### [Dataset excerpts]

-- ==== Sys2Proof/Machine/Scheduler.lean ====
section
/-! DEFINITION. The message scheduler (spec/41_scheduler.md) and the command SCHED. -/

namespace Sys2Proof.Machine

/-- `σ0` (R110). -/
def smallSigma0 (x : Word) : Word := xor3 (rotr x 7) (rotr x 18) (shr x 3)

/-- `σ1` (R110). -/
def smallSigma1 (x : Word) : Word := xor3 (rotr x 17) (rotr x 19) (shr x 10)

/-- `Wt[i] <- Wt[i-16] +32 σ0(Wt[i-15]) +32 Wt[i-7] +32 σ1(Wt[i-2])` (R111). -/
def scheduleStep (i : Nat) (wt : Vector Word 64) : Vector Word 64 :=
  wt.set! i (wordAt wt (i - 16) + smallSigma0 (wordAt wt (i - 15)) + wordAt wt (i - 7) + smallSigma1 (wordAt wt (i - 2)))

/-- `for i in 0..15: Wt[i] <- B[i]` (R111); the loop of `schedule` writes the words from 16 on before it reads them. -/
def firstWords (b : Vector Word 16) : Vector Word 64 :=
  Vector.mk (Array.mk (b.toList ++ List.replicate 48 0)) (by simp)

/-- `Schedule(B)` (R111). -/
@[irreducible] def schedule (b : Vector Word 16) : Vector Word 64 :=
  forUp scheduleStep 48 16 (firstWords b)

/-- `SCHED` (R113). -/
def execSched (s : State) : Host.Outcome State Fault Refusal :=
  match s.block with
  | .error off => .next (s.raise .uninitRead off)
  | .ok b => .next (s.setW (schedule b))

end Sys2Proof.Machine
end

### [What this task involves]
Select the lines in this material that hold the word "Machine", leaving none out.

### [Response to this task]
-- ==== Sys2Proof/Machine/Scheduler.lean ====
namespace Sys2Proof.Machine
end Sys2Proof.Machine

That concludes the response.